2) For DMDTP, laboratory effects were significant at all five spiking levels. Lab B was
significantly different from (and higher than) Labs A and C at all five spiking levels
and Lab D at Low #2, Medium, and High levels. In addition, Lab A was significantly
different from (and lower than) Lab D at the Unspiked and Low #1 levels.

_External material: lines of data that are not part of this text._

/-! ### Reads of registers and memory after each update -/

@[simp] theorem State.byte_setF (s : State) (f : Fld) (i v : Nat) (j : Nat) : (s.setF f i v).byte j = s.byte j := rfl
@[simp] theorem State.syndrome_setF (s : State) (f : Fld) (i v : Nat) (j : Nat) : (s.setF f i v).syndrome j = s.syndrome j := rfl
@[simp] theorem State.getF_burn (s : State) (g : Fld) (j : Nat) : s.burn.getF g j = s.getF g j := rfl
@[simp] theorem State.bit_burn (s : State) (g : Fld) (j : Nat) : s.burn.bit g j = s.bit g j := rfl
@[simp] theorem State.byte_burn (s : State) (j : Nat) : s.burn.byte j = s.byte j := rfl
@[simp] theorem State.syndrome_burn (s : State) (j : Nat) : s.burn.syndrome j = s.syndrome j := rfl
@[simp] theorem State.getF_emit (s : State) (o : Output) (g : Fld) (j : Nat) : (s.emit o).getF g j = s.getF g j := rfl
@[simp] theorem State.bit_emit (s : State) (o : Output) (g : Fld) (j : Nat) : (s.emit o).bit g j = s.bit g j := rfl
@[simp] theorem State.byte_emit (s : State) (o : Output) (j : Nat) : (s.emit o).byte j = s.byte j := rfl
@[simp] theorem State.syndrome_emit (s : State) (o : Output) (j : Nat) : (s.emit o).syndrome j = s.syndrome j := rfl
@[simp] theorem State.getF_setEngine (s : State) (i : Nat) (x : Engine) (g : Fld) (j : Nat) : (s.setEngine i x).getF g j = s.getF g j := rfl
@[simp] theorem State.bit_setEngine (s : State) (i : Nat) (x : Engine) (g : Fld) (j : Nat) : (s.setEngine i x).bit g j = s.bit g j := rfl
@[simp] theorem State.byte_setEngine (s : State) (i : Nat) (x : Engine) (j : Nat) : (s.setEngine i x).byte j = s.byte j := rfl
@[simp] theorem State.syndrome_setEngine (s : State) (i : Nat) (x : Engine) (j : Nat) : (s.setEngine i x).syndrome j = s.syndrome j := rfl
@[simp] theorem State.getF_setTracker (s : State) (i : Nat) (x : Tracker) (g : Fld) (j : Nat) : (s.setTracker i x).getF g j = s.getF g j := rfl
@[simp] theorem State.bit_setTracker (s : State) (i : Nat) (x : Tracker) (g : Fld) (j : Nat) : (s.setTracker i x).bit g j = s.bit g j := rfl
@[simp] theorem State.byte_setTracker (s : State) (i : Nat) (x : Tracker) (j : Nat) : (s.setTracker i x).byte j = s.byte j := rfl
@[simp] theorem State.syndrome_setTracker (s : State) (i : Nat) (x : Tracker) (j : Nat) : (s.setTracker i x).syndrome j = s.syndrome j := rfl
@[simp] theorem State.getF_setStation (s : State) (i : Nat) (x : Station) (g : Fld) (j : Nat) : (s.setStation i x).getF g j = s.getF g j := rfl
@[simp] theorem State.bit_setStation (s : State) (i : Nat) (x : Station) (g : Fld) (j : Nat) : (s.setStation i x).bit g j = s.bit g j := rfl
@[simp] theorem State.byte_setStation (s : State) (i : Nat) (x : Station) (j : Nat) : (s.setStation i x).byte j = s.byte j := rfl
@[simp] theorem State.syndrome_setStation (s : State) (i : Nat) (x : Station) (j : Nat) : (s.setStation i x).syndrome j = s.syndrome j := rfl
@[simp] theorem State.getF_setCoreTiles (s : State) (i : Nat) (x : List Tile) (g : Fld) (j : Nat) : (s.setCoreTiles i x).getF g j = s.getF g j := rfl
@[simp] theorem State.bit_setCoreTiles (s : State) (i : Nat) (x : List Tile) (g : Fld) (j : Nat) : (s.setCoreTiles i x).bit g j = s.bit g j := rfl
@[simp] theorem State.byte_setCoreTiles (s : State) (i : Nat) (x : List Tile) (j : Nat) : (s.setCoreTiles i x).byte j = s.byte j := rfl
@[simp] theorem State.syndrome_setCoreTiles (s : State) (i : Nat) (x : List Tile) (j : Nat) : (s.setCoreTiles i x).syndrome j = s.syndrome j := rfl
@[simp] theorem State.getF_setTmv (s : State) (i : Nat) (x : Tmv) (g : Fld) (j : Nat) : (s.setTmv i x).getF g j = s.getF g j := rfl
@[simp] theorem State.bit_setTmv (s : State) (i : Nat) (x : Tmv) (g : Fld) (j : Nat) : (s.setTmv i x).bit g j = s.bit g j := rfl
@[simp] theorem State.byte_setTmv (s : State) (i : Nat) (x : Tmv) (j : Nat) : (s.setTmv i x).byte j = s.byte j := rfl
@[simp] theorem State.syndrome_setTmv (s : State) (i : Nat) (x : Tmv) (j : Nat) : (s.setTmv i x).syndrome j = s.syndrome j := rfl
@[simp] theorem State.getF_setCtx (s : State) (i : Nat) (x : Context) (g : Fld) (j : Nat) : (s.setCtx i x).getF g j = s.getF g j := rfl
@[simp] theorem State.bit_setCtx (s : State) (i : Nat) (x : Context) (g : Fld) (j : Nat) : (s.setCtx i x).bit g j = s.bit g j := rfl
@[simp] theorem State.byte_setCtx (s : State) (i : Nat) (x : Context) (j : Nat) : (s.setCtx i x).byte j = s.byte j := rfl
@[simp] theorem State.syndrome_setCtx (s : State) (i : Nat) (x : Context) (j : Nat) : (s.setCtx i x).syndrome j = s.syndrome j := rfl
@[simp] theorem State.getF_setThread (s : State) (i : Nat) (x : ThreadState) (g : Fld) (j : Nat) : (s.setThread i x).getF g j = s.getF g j := rfl
@[simp] theorem State.bit_setThread (s : State) (i : Nat) (x : ThreadState) (g : Fld) (j : Nat) : (s.setThread i x).bit g j = s.bit g j := rfl
@[simp] theorem State.byte_setThread (s : State) (i : Nat) (x : ThreadState) (j : Nat) : (s.setThread i x).byte j = s.byte j := rfl
@[simp] theorem State.syndrome_setThread (s : State) (i : Nat) (x : ThreadState) (j : Nat) : (s.setThread i x).syndrome j = s.syndrome j := rfl
@[simp] theorem State.getF_setGroup (s : State) (i : Nat) (x : Group) (g : Fld) (j : Nat) : (s.setGroup i x).getF g j = s.getF g j := rfl
@[simp] theorem State.bit_setGroup (s : State) (i : Nat) (x : Group) (g : Fld) (j : Nat) : (s.setGroup i x).bit g j = s.bit g j := rfl
@[simp] theorem State.byte_setGroup (s : State) (i : Nat) (x : Group) (j : Nat) : (s.setGroup i x).byte j = s.byte j := rfl
@[simp] theorem State.syndrome_setGroup (s : State) (i : Nat) (x : Group) (j : Nat) : (s.setGroup i x).syndrome j = s.syndrome j := rfl
@[simp] theorem State.getF_setPart (s : State) (i : Nat) (x : Option Partition) (g : Fld) (j : Nat) : (s.setPart i x).getF g j = s.getF g j := rfl
@[simp] theorem State.bit_setPart (s : State) (i : Nat) (x : Option Partition) (g : Fld) (j : Nat) : (s.setPart i x).bit g j = s.bit g j := rfl
@[simp] theorem State.byte_setPart (s : State) (i : Nat) (x : Option Partition) (j : Nat) : (s.setPart i x).byte j = s.byte j := rfl
@[simp] theorem State.syndrome_setPart (s : State) (i : Nat) (x : Option Partition) (j : Nat) : (s.setPart i x).syndrome j = s.syndrome j := rfl
@[simp] theorem State.getF_setFn (s : State) (i : Nat) (x : Function) (g : Fld) (j : Nat) : (s.setFn i x).getF g j = s.getF g j := rfl
@[simp] theorem State.bit_setFn (s : State) (i : Nat) (x : Function) (g : Fld) (j : Nat) : (s.setFn i x).bit g j = s.bit g j := rfl
@[simp] theorem State.byte_setFn (s : State) (i : Nat) (x : Function) (j : Nat) : (s.setFn i x).byte j = s.byte j := rfl
@[simp] theorem State.syndrome_setFn (s : State) (i : Nat) (x : Function) (j : Nat) : (s.setFn i x).syndrome j = s.syndrome j := rfl
@[simp] theorem State.getF_setOcu (s : State) (i : Nat) (x : Ocu) (g : Fld) (j : Nat) : (s.setOcu i x).getF g j = s.getF g j := rfl
@[simp] theorem State.bit_setOcu (s : State) (i : Nat) (x : Ocu) (g : Fld) (j : Nat) : (s.setOcu i x).bit g j = s.bit g j := rfl
@[simp] theorem State.byte_setOcu (s : State) (i : Nat) (x : Ocu) (j : Nat) : (s.setOcu i x).byte j = s.byte j := rfl
@[simp] theorem State.syndrome_setOcu (s : State) (i : Nat) (x : Ocu) (j : Nat) : (s.setOcu i x).syndrome j = s.syndrome j := rfl
@[simp] theorem State.getF_setOwl (s : State) (i : Nat) (x : Owl) (g : Fld) (j : Nat) : (s.setOwl i x).getF g j = s.getF g j := rfl
@[simp] theorem State.bit_setOwl (s : State) (i : Nat) (x : Owl) (g : Fld) (j : Nat) : (s.setOwl i x).bit g j = s.bit g j := rfl
@[simp] theorem State.byte_setOwl (s : State) (i : Nat) (x : Owl) (j : Nat) : (s.setOwl i x).byte j = s.byte j := rfl
@[simp] theorem State.syndrome_setOwl (s : State) (i : Nat) (x : Owl) (j : Nat) : (s.setOwl i x).syndrome j = s.syndrome j := rfl
@[simp] theorem State.getF_setPort (s : State) (i : Nat) (x : Port) (g : Fld) (j : Nat) : (s.setPort i x).getF g j = s.getF g j := rfl
@[simp] theorem State.bit_setPort (s : State) (i : Nat) (x : Port) (g : Fld) (j : Nat) : (s.setPort i x).bit g j = s.bit g j := rfl
@[simp] theorem State.byte_setPort (s : State) (i : Nat) (x : Port) (j : Nat) : (s.setPort i x).byte j = s.byte j := rfl
@[simp] theorem State.syndrome_setPort (s : State) (i : Nat) (x : Port) (j : Nat) : (s.setPort i x).syndrome j = s.syndrome j := rfl
@[simp] theorem State.getF_setShard (s : State) (i : Nat) (x : Shard) (g : Fld) (j : Nat) : (s.setShard i x).getF g j = s.getF g j := rfl
@[simp] theorem State.bit_setShard (s : State) (i : Nat) (x : Shard) (g : Fld) (j : Nat) : (s.setShard i x).bit g j = s.bit g j := rfl
@[simp] theorem State.byte_setShard (s : State) (i : Nat) (x : Shard) (j : Nat) : (s.setShard i x).byte j = s.byte j := rfl
@[simp] theorem State.syndrome_setShard (s : State) (i : Nat) (x : Shard) (j : Nat) : (s.setShard i x).syndrome j = s.syndrome j := rfl
@[simp] theorem State.getF_setBeaver (s : State) (i : Nat) (x : Option Beaver) (g : Fld) (j : Nat) : (s.setBeaver i x).getF g j = s.getF g j := rfl
@[simp] theorem State.bit_setBeaver (s : State) (i : Nat) (x : Option Beaver) (g : Fld) (j : Nat) : (s.setBeaver i x).bit g j = s.bit g j := rfl
@[simp] theorem State.byte_setBeaver (s : State) (i : Nat) (x : Option Beaver) (j : Nat) : (s.setBeaver i x).byte j = s.byte j := rfl
@[simp] theorem State.syndrome_setBeaver (s : State) (i : Nat) (x : Option Beaver) (j : Nat) : (s.setBeaver i x).syndrome j = s.syndrome j := rfl
@[simp] theorem State.getF_setJobQ (s : State) (i : Nat) (x : List Job) (g : Fld) (j : Nat) : (s.setJobQ i x).getF g j = s.getF g j := rfl
@[simp] theorem State.bit_setJobQ (s : State) (i : Nat) (x : List Job) (g : Fld) (j : Nat) : (s.setJobQ i x).bit g j = s.bit g j := rfl
@[simp] theorem State.byte_setJobQ (s : State) (i : Nat) (x : List Job) (j : Nat) : (s.setJobQ i x).byte j = s.byte j := rfl
@[simp] theorem State.syndrome_setJobQ (s : State) (i : Nat) (x : List Job) (j : Nat) : (s.setJobQ i x).syndrome j = s.syndrome j := rfl
@[simp] theorem State.getF_setTrace (s : State) (i : Nat) (x : TraceRing) (g : Fld) (j : Nat) : (s.setTrace i x).getF g j = s.getF g j := rfl
@[simp] theorem State.bit_setTrace (s : State) (i : Nat) (x : TraceRing) (g : Fld) (j : Nat) : (s.setTrace i x).bit g j = s.bit g j := rfl
@[simp] theorem State.byte_setTrace (s : State) (i : Nat) (x : TraceRing) (j : Nat) : (s.setTrace i x).byte j = s.byte j := rfl
@[simp] theorem State.syndrome_setTrace (s : State) (i : Nat) (x : TraceRing) (j : Nat) : (s.setTrace i x).syndrome j = s.syndrome j := rfl
@[simp] theorem State.getF_setPoint (s : State) (i : Nat) (x : TensorPoint) (g : Fld) (j : Nat) : (s.setPoint i x).getF g j = s.getF g j := rfl
@[simp] theorem State.bit_setPoint (s : State) (i : Nat) (x : TensorPoint) (g : Fld) (j : Nat) : (s.setPoint i x).bit g j = s.bit g j := rfl
@[simp] theorem State.byte_setPoint (s : State) (i : Nat) (x : TensorPoint) (j : Nat) : (s.setPoint i x).byte j = s.byte j := rfl
@[simp] theorem State.syndrome_setPoint (s : State) (i : Nat) (x : TensorPoint) (j : Nat) : (s.setPoint i x).syndrome j = s.syndrome j := rfl
@[simp] theorem State.getF_setPassQ (s : State) (i : Nat) (x : List CalPass) (g : Fld) (j : Nat) : (s.setPassQ i x).getF g j = s.getF g j := rfl
@[simp] theorem State.bit_setPassQ (s : State) (i : Nat) (x : List CalPass) (g : Fld) (j : Nat) : (s.setPassQ i x).bit g j = s.bit g j := rfl
@[simp] theorem State.byte_setPassQ (s : State) (i : Nat) (x : List CalPass) (j : Nat) : (s.setPassQ i x).byte j = s.byte j := rfl
@[simp] theorem State.syndrome_setPassQ (s : State) (i : Nat) (x : List CalPass) (j : Nat) : (s.setPassQ i x).syndrome j = s.syndrome j := rfl
@[simp] theorem State.getF_advance (s : State) (now : Nat) (g : Fld) (j : Nat) : (s.advance now).getF g j = s.getF g j := rfl
@[simp] theorem State.bit_advance (s : State) (now : Nat) (g : Fld) (j : Nat) : (s.advance now).bit g j = s.bit g j := rfl
@[simp] theorem State.byte_advance (s : State) (now : Nat) (j : Nat) : (s.advance now).byte j = s.byte j := rfl
@[simp] theorem State.syndrome_advance (s : State) (now : Nat) (j : Nat) : (s.advance now).syndrome j = s.syndrome j := rfl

3) For DEP, laboratory effects were significant at the Unspiked, Low #1, Low #2, and
High levels. Lab B was significantly different from (and higher than) Lab A at the
Unspiked, Low #1, and Low #2 levels, and Lab D at the Low #2, and High levels, In
addition, Lab A was significantly different from (and lower than) Lab C at the
Unspiked and Low #2 levels, and Lab D at the Unspiked level.
4) For DEDTP, laboratory effects were significant at all five spiking levels. Lab B was
significantly different from (and higher than) Labs A and C at all five levels. In
addition, Lab A was significantly different from (and lower than) Lab C at the
Unspiked and Low #1 levels..
5) For DMTP, laboratory effects were significant at the Unspiked, Low, and Medium
levels. Lab B was significantly different from (and higher than) Lab A at each of
these three levels, Lab C at the Unspiked and Low levels, and from Lab D at the
Unspiked level. In addition, Lab A was significantly different from (and lower than)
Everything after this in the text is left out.